Where a line of the material includes the string "raised", copy that line.

•••

-- ==== Sys2Proof/Machine/Macsec.lean ====
section
/-! DEFINITION. The commands of MACsec and of MKA (spec 04, R125 to R137), and the protection of a transmitted frame. -/
namespace Sys2Proof.Machine

open Sys2Proof.Config

/-- The usable CAKs of the port, with their slots, from the source KEY_SOURCE names (R130, Table 4.2): the newest association first, and
behind it one whose CAK is to be retired (R678). -/
def State.caks (s : State) (port : Nat) : List (Nat × CakSlot) :=
  let own := s.rind.keys.filter (fun (e : Nat × CakSlot) =>
    e.2.usable && e.2.ports.contains port && e.2.host == s.onP Fld.MSC_PORT_CFG_KEY_SOURCE port)
  (own.filter (fun e => !e.2.retiring)).take 1 ++ own.filter (fun e => e.2.retiring)
/-- The rind's ICK and KEK for a port (R131). -/
def CakSlot.ick (c : CakSlot) : BitVec 256 := mkaKey 0 c.cak c.ckn
/-- See `CakSlot.ick`. -/
def CakSlot.kek (c : CakSlot) : BitVec 256 := mkaKey 1 c.cak c.ckn
/-- The hello time in core clocks (R132, Table 4.5). -/
def State.mkaHello (s : State) (port : Nat) : Nat :=
  [2000, 1000, 500].getD (s.rdP Fld.MSC_MKA_CFG_HELLO port) 2000 * msClk
/-- Live peers. -/
def SecY.live (y : SecY) : List MkaPeer := y.peers.filter MkaPeer.live
/-- Lower key-server priority wins, ties by SCI (R132). -/
def prefers (p1 i1 p2 i2 : Nat) : Bool := decide (p1 < p2 ∨ (p1 = p2 ∧ i1 < i2))
/-- This device is key server among the live participants. -/
def State.isKeyServer (s : State) (port : Nat) : Bool :=
  (s.secy port).live.all (fun p =>
    prefers (s.rdP Fld.MSC_MKA_CFG_KS_PRIORITY port) (s.ownSci port) p.ksPrio p.sci.toNat)
/-- A peer is key server among the live participants. -/
def State.peerIsKeyServer (s : State) (port : Nat) (p : MkaPeer) : Bool :=
  !s.isKeyServer port && (s.secy port).live.all (fun q => q.sci == p.sci || prefers p.ksPrio p.sci.toNat q.ksPrio q.sci.toNat)
/-- Show LIVE_PEERS and KEY_SERVER (Table 4.7). -/
def State.showMka (s : State) (port : Nat) : State :=
  let n := (s.secy port).live.length
  (s.wrP Fld.MSC_SA_STATUS_LIVE_PEERS port n).wrP Fld.MSC_SA_STATUS_KEY_SERVER port (n != 0 && s.isKeyServer port).toNat
/-- Install the receive SA of an AN, with its SAK, in every receive SC; refused while that AN is still in use (R134 step 2). -/
def State.installSak (s : State) (port an slot : Nat) (sak : BitVec 256) : State :=
  let y := s.secy port
  if y.rx.any (fun c => (Sparse.find c.sas an).isSome) || (Sparse.find y.txSas an).isSome then s
  else s.setSecy port { y with rx := y.rx.map (fun c => { c with sas := Sparse.insert c.sas an 1 }), pending := some an, latest := some an,
                               saks := Sparse.insert y.saks an sak, cakAn := Sparse.insert y.cakAn an slot }
/-- The AN of the next SAK of a key server (R134 step 1): the first behind TX_AN that no SA uses; TX_AN itself before the first one. -/
def State.nextAn (s : State) (port : Nat) : Nat :=
  let y := s.secy port
  let at_ := s.rdP Fld.MSC_SA_STATUS_TX_AN port
  let used := fun (a : Nat) => y.rx.any (fun c => (Sparse.find c.sas a).isSome) || (Sparse.find y.txSas a).isSome
  if y.latest.isNone then at_ else (([1, 2, 3, 4].map (fun d => (at_ + d) % 4)).find? (fun a => !used a)).getD ((at_ + 1) % 4)
/-- A transmit SA's next packet number has been reached: at the threshold EVT 5.0 is raised and a new SAK is owed; at its end the SA
protects no more frames, and EVT 5.1 is raised (R135).  An XPN suite compares the upper half. -/
def State.pnReached (s : State) (port an pn : Nat) : State :=
  let y := s.secy port
  let xpn := s.isXpn port
  let top := if xpn then 2 ^ 64 - 1 else 0xFFFFFFFF
  let at_ := s.rdP Fld.MSC_PN_THRESH_THRESHOLD port * (if xpn then 2 ^ 32 else 1)
  let s1 := (s.setSecy port { y with txSas := if pn = top then Sparse.erase y.txSas an else Sparse.insert y.txSas an pn,
                                     rekeyDue := y.rekeyDue || pn == at_ }).showTxSa port
  let s2 := if pn = at_ then s1.raise Ev.MSC_PN_THRESHOLD .port port else s1
  if pn = top then s2.raise Ev.MSC_PN_EXHAUSTED .port port else s2

/-! ### MKPDUs (R131 to R134) -/

/-- What an MKPDU says, as its ICV covers it. -/
def mkpduBody (m : Mkpdu) : List Nat :=
  [m.len, m.sci.toNat, m.member, m.ksPrio, m.suite, m.offset, m.implicitSc.toNat, (match m.reports with | some a => a + 1 | none => 0)]
    ++ (match m.dist with | some d => [d.an + 1, d.suite, d.offset, d.wrapped.toNat] | none => [0])
/-- The rind finds the ICV good (R131). -/
def mkpduIcvOk (m : Mkpdu) (c : CakSlot) : Bool := m.icv == mkaIcv c.ick (mkpduBody m)
/-- The sender distributes no SAK for another suite or offset than the port's (R132). -/
def State.suiteOk (s : State) (port : Nat) (m : Mkpdu) : Bool :=
  match m.dist with
  | some d => d.suite == s.rdP Fld.MSC_PORT_CFG_CIPHER port && d.offset == s.rdP Fld.MSC_PORT_CFG_CONF_OFFSET port
  | none => true
/-- A good MKPDU of a peer (R125, R132, R133): the peer is live, with a receive SC, unless it distributes a SAK for another suite; the last
live peer lost raises EVT 5.2.  A peer new in the association of the CAK in `slot` is owed a SAK of it (R678). -/
def State.takePeer (s : State) (port slot : Nat) (m : Mkpdu) (was ok : Bool) : State :=
  let y := s.secy port
  let heard := ((y.peers.find? (fun p => p.sci == m.sci)).map MkaPeer.caks).getD []
  let peer : MkaPeer := { sci := m.sci, member := m.member, ksPrio := m.ksPrio, live := ok, lastAt := s.now, reported := m.reports,
                          caks := if heard.contains slot then heard else slot :: heard }
  let peers := y.peers.filter (fun p => p.sci != m.sci) ++ [peer]
  let idx := ((List.range 8).find? (fun i => y.rx.all (fun c => c.idx != i))).getD 0
  let known := y.rx.any (fun c => c.sci == m.sci)
  let rx := if !ok then y.rx.filter (fun c => c.sci != m.sci)
    else if known then y.rx else y.rx ++ [⟨idx, m.sci, m.implicitSc && y.rx.all (fun c => !c.implicitSc), []⟩]
  let s1 := (s.setSecy port { y with peers := peers, rx := rx, rekeyDue := y.rekeyDue || (ok && !(was && heard.contains slot)) }).showMka port
  if was && !ok && (s1.secy port).live.isEmpty then s1.raise Ev.MKA_PEER_LOST .port port else s1

/-- MKPDU_RECEIVE (R125, R131 to R134): the rind checks the ICV and unwraps a SAK; the keepers keep the peers, the SCs and the SAs. -/
def execMkpduReceive (port : Nat) (m : Mkpdu) (s : State) : Host.Outcome State Fault Refusal :=
  if !s.onP Fld.MSC_PORT_CFG_EN port then .next s
  else
    match s.caks port with
    | [] => .next (s.raiseMs Ev.MSC_KEY_MISSING .port port)
    | first :: others =>
      let cak := ((first :: others).find? (fun e => mkpduIcvOk m e.2)).getD first
      let y := s.secy port
      let n := if y.pduSec = s.now / sClk then y.pdus else 0
      if 16 ≤ n then .next (s.bump .MKPDU_RATE_DROP port)
      else
        let s1 := s.setSecy port { y with pduSec := s.now / sClk, pdus := n + 1 }
        let old := y.peers.find? (fun p => p.sci == m.sci)
        let stale := match old with | some p => decide (m.member ≤ p.member) | none => false
        if 1500 < m.len || !mkpduIcvOk m cak.2 || !m.paramsOk || stale then .next (s1.bump .MKPDU_BAD port)
        else
          let was := match old with | some p => p.live | none => false
          let ok := s.suiteOk port m
          if !was && ok && decide (8 ≤ y.live.length) then .next ((s1.bump .MKA_PEERS_EXCESS port).raise Ev.MKA_PEER_LIMIT .port port)
          else
            let s2 := s1.takePeer port cak.1 m was ok
            let server := (s2.secy port).peers.any (fun p => p.sci == m.sci && s2.peerIsKeyServer port p)
            match m.dist with
            | some d => .next (if ok && server then s2.installSak port (d.an % 4) cak.1 (unwrapSak cak.2.kek d.wrapped) else s2)
            | none => .next s2

/-- The MKPDU a port sends in the association of a CAK (R131, R132): its own suite and offset, the SAK it distributes there, and the
receipt of the latest one. -/
def State.ownMkpdu (s : State) (port slot : Nat) (c : CakSlot) : Mkpdu :=
  let y := s.secy port
  let suite := s.rdP Fld.MSC_PORT_CFG_CIPHER port
  let offset := s.rdP Fld.MSC_PORT_CFG_CONF_OFFSET port
  let of := y.dist.filter (fun a => Sparse.find y.cakAn a == some slot)
  let dist := of.map (fun a => SakDist.mk a suite offset (wrapSak c.kek (Sparse.get y.saks a 0)))
  let m : Mkpdu := { len := 0, paramsOk := true, sci := BitVec.ofNat 64 (s.ownSci port), member := y.member,
                     ksPrio := s.rdP Fld.MSC_MKA_CFG_KS_PRIORITY port, suite := suite, offset := offset,
                     implicitSc := !s.onP Fld.MSC_PORT_CFG_INCLUDE_SCI port, dist := dist, reports := y.latest, icv := 0 }
  { m with icv := mkaIcv c.ick (mkpduBody m) }

/-- The slot of the association in which the key server distributes a SAK: the newest in which every live peer has been heard (R678). -/
def State.distSlot (s : State) (port : Nat) (cs : List (Nat × CakSlot)) : Nat :=
  ((cs.map Prod.fst).find? (fun i => (s.secy port).live.all (fun p => p.caks.contains i))).getD ((cs.map Prod.fst).headD 0)
/-- MKA_HELLO_SEND (R131, R132, R134 step 1, R678): an MKPDU of each association is sent every hello time; the key server generates,
installs and distributes a SAK that it owes. -/
def execMkaHelloSend (port : Nat) (s : State) : Host.Outcome State Fault Refusal :=
  if !s.onP Fld.MSC_PORT_CFG_EN port || s.now < (s.secy port).helloAt then .next s
  else
    match s.caks port with
    | [] => .next (s.raiseMs Ev.MSC_KEY_MISSING .port port)
    | first :: others =>
      let y0 := s.secy port
      let s1 := s.setSecy port { y0 with helloAt := s.now + s.mkaHello port, member := y0.member + 1 }
      let y := s1.secy port
      let owes := s1.isKeyServer port && !y.live.isEmpty && y.pending.isNone && (y.rekeyDue || y.txSas.isEmpty)
        && s1.on Fld.RND_STATUS_RNG_OK
      let s2 := if owes then
          let t := (s1.installSak port (s1.nextAn port) (s1.distSlot port (first :: others)) (freeKey s1.fresh)).draw
          t.setSecy port { t.secy port with rekeyDue := (t.secy port).pending.isNone, dist := (t.secy port).pending }
        else s1
      .next (if s2.portUp port && s2.txDriven port then
        (first :: others).foldl (fun (t : State) e => t.emit (.mkpdu port (t.ownMkpdu port e.1 e.2))) s2 else s2)

/-- MKA_PEER_TIMEOUT (R133): no valid MKPDU within the life time of three hello times. -/
def execMkaPeerTimeout (port : Nat) (sci : BitVec 64) (s : State) : Host.Outcome State Fault Refusal :=
  let y := s.secy port
  match y.peers.find? (fun p => p.sci == sci && p.live) with
  | some p =>
    if p.lastAt + 3 * s.mkaHello port ≤ s.now then
      let peers := y.peers.map (fun q => if q.sci == sci then { q with live := false } else q)
      let s1 := (s.setSecy port { y with peers := peers, rx := y.rx.filter (fun c => c.sci != sci) }).showMka port
      .next (if (s1.secy port).live.isEmpty then s1.raise Ev.MKA_PEER_LOST .port port else s1)
    else .next s
  | none => .next s

/-- TX_SA_SWITCH (R134 steps 3 and 4): every live peer has reported receipt, and the transmit SC takes the new AN at a frame
boundary; the old receive SA lingers. -/
def execTxSaSwitch (port : Nat) (s : State) : Host.Outcome State Fault Refusal :=
  let y := s.secy port
  match y.pending with
  | some a =>
    let boundary := match (s.port port).tx with | some f => !f.begun | none => true
    if !y.live.isEmpty && y.live.all (fun p => p.reported == some a) && boundary then
      let old := s.rdP Fld.MSC_SA_STATUS_TX_AN port
      let until_ := s.now + s.rdP Fld.MSC_MKA_CFG_LINGER port * sClk
      let y1 := { y with txSas := [(a, 1)], pending := none, dist := none,
                         linger := if old == a then y.linger else y.linger.filter (fun e => e.1 != old) ++ [(old, until_)] }
      .next (((s.setSecy port y1).wrP Fld.MSC_SA_STATUS_TX_AN port a).pnReached port a 1)
    else .next s
  | none => .next s

/-- SA_LINGER_EXPIRY (R134 step 4): old receive SAs whose time has passed are retired. -/
def execSaLingerExpiry (port : Nat) (s : State) : Host.Outcome State Fault Refusal :=
  let y := s.secy port
  let gone := (y.linger.filter (fun e => decide (e.2 ≤ s.now))).map Prod.fst
  if gone.isEmpty then .next s
  else .next (s.setSecy port { y with linger := y.linger.filter (fun e => decide (s.now < e.2)),
                                      rx := y.rx.map (fun c => { c with sas := c.sas.keep (fun a => !gone.contains a) }) })

/-- SA_STATE_ECC (R136): an uncorrectable error in SA state. -/
def execSaStateEcc (port : Nat) (tx : Bool) (sc an : Nat) (s : State) : Host.Outcome State Fault Refusal := .next (s.saBad port tx sc an)

/-! ### Protection of a transmitted frame (R117, R118, R121, R126, R134, R135) -/

/-- The transmit SA in use gives a frame its packet number, and its next number advances; none when the controlled port is not
operational (R126). -/
def State.takePn (s : State) (port : Nat) : State × Option (Nat × Nat) :=
  let an := s.rdP Fld.MSC_SA_STATUS_TX_AN port
  let s := match s.readWord 10 port 0 0 with
    | (t, 2) => t.saBad port true 0 an
    | (t, _) => t
  match (if s.onP Fld.MSC_SA_STATUS_CP_OPERATIONAL port then Sparse.find (s.secy port).txSas an else none) with
  | none => (s.bump .TX_NOT_OPERATIONAL port, none)
  | some pn => (s.pnReached port an (pn + 1), some (an, pn))
/-- Count a protected frame for its SA; `n` bytes are secured (R138). -/
def State.countOut (s : State) (port an n : Nat) : State :=
  let item := port * 4 + an
  if s.onP Fld.MSC_PORT_CFG_CONF port then (s.bump .OutPktsEncrypted item).bump .OutOctetsEncrypted item n
  else (s.bump .OutPktsProtected item).bump .OutOctetsProtected item n
/-- Protect a frame: the bytes sent, or none when the controlled port is not operational (R126).  A MAC control frame and
the keepers' EAPOL pass in the clear. -/
def State.secProtect (s : State) (port : Nat) (b : List Byte) (eapol : Bool) : State × Option (List Byte) :=
  if !s.onP Fld.MSC_PORT_CFG_EN port || isMacCtl b || eapol then (s, some b)
  else
    match s.takePn port with
    | (t, none) => (t, none)
    | (t, some (an, pn)) => (t.countOut port an (b.length - 12), some (t.sealed port an pn b))

end Sys2Proof.Machine
end

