/-- QUEUE_MOVE_DONE (R427): every CLOSE has been promoted and A holds no packet, chunk or fetch. -/
def execQueueMoveDone (slice a : Nat) (s : State) : Host.Outcome State Fault Refusal :=
  match s.tm.moves.find? (fun m => m.slice == slice && m.a == a) with
  | some m =>
    let u := s.queue slice a
    if m.left = [] ∧ m.closed.length = 4 ∧ u.items = [] ∧ u.chunks = [] ∧ u.fetch = none then .next (s.finishMove m) else .next s
  | none => .next s

/-- MOVE_DRAIN_EXPIRY (R428): at DRAIN_MS the rest of A is flushed, streams whose CLOSE is missing are resynchronised, and
the move ends. -/
def execMoveDrainExpiry (slice a : Nat) (s : State) : Host.Outcome State Fault Refusal :=
  match s.tm.moves.find? (fun m => m.slice == slice && m.a == a) with
  | some m =>
    if m.left.head? ≠ some 0 ∧ m.deadline ≤ s.now then
      let left := !(s.queue slice a).items.isEmpty
      let s1 := s.flushQueue slice a .QUE_MOVE_FLUSH
      let s2 := if left then s1.raise Ev.QUE_MOVE_FLUSH .port (portOfIdx slice (s.qPort slice a)) else s1
      let missing := allPipes.filter (fun p => !m.closed.contains p)
      let rs := missing.foldl (fun r p => Sparse.insert r (uniStream p slice a) true) s2.tm.resync
      let s3 := { s2 with tm := { s2.tm with resync := rs } }
      .next (s3.finishMove m)
    else .next s
  | none => .next s

end Sys2Proof.Machine
end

•••

> Result of the exercise
/-- A transmit SA's next packet number has been reached: at the threshold EVT 5.0 is raised and a new SAK is owed; at its end the SA
protects no more frames, and EVT 5.1 is raised (R135).  An XPN suite compares the upper half. -/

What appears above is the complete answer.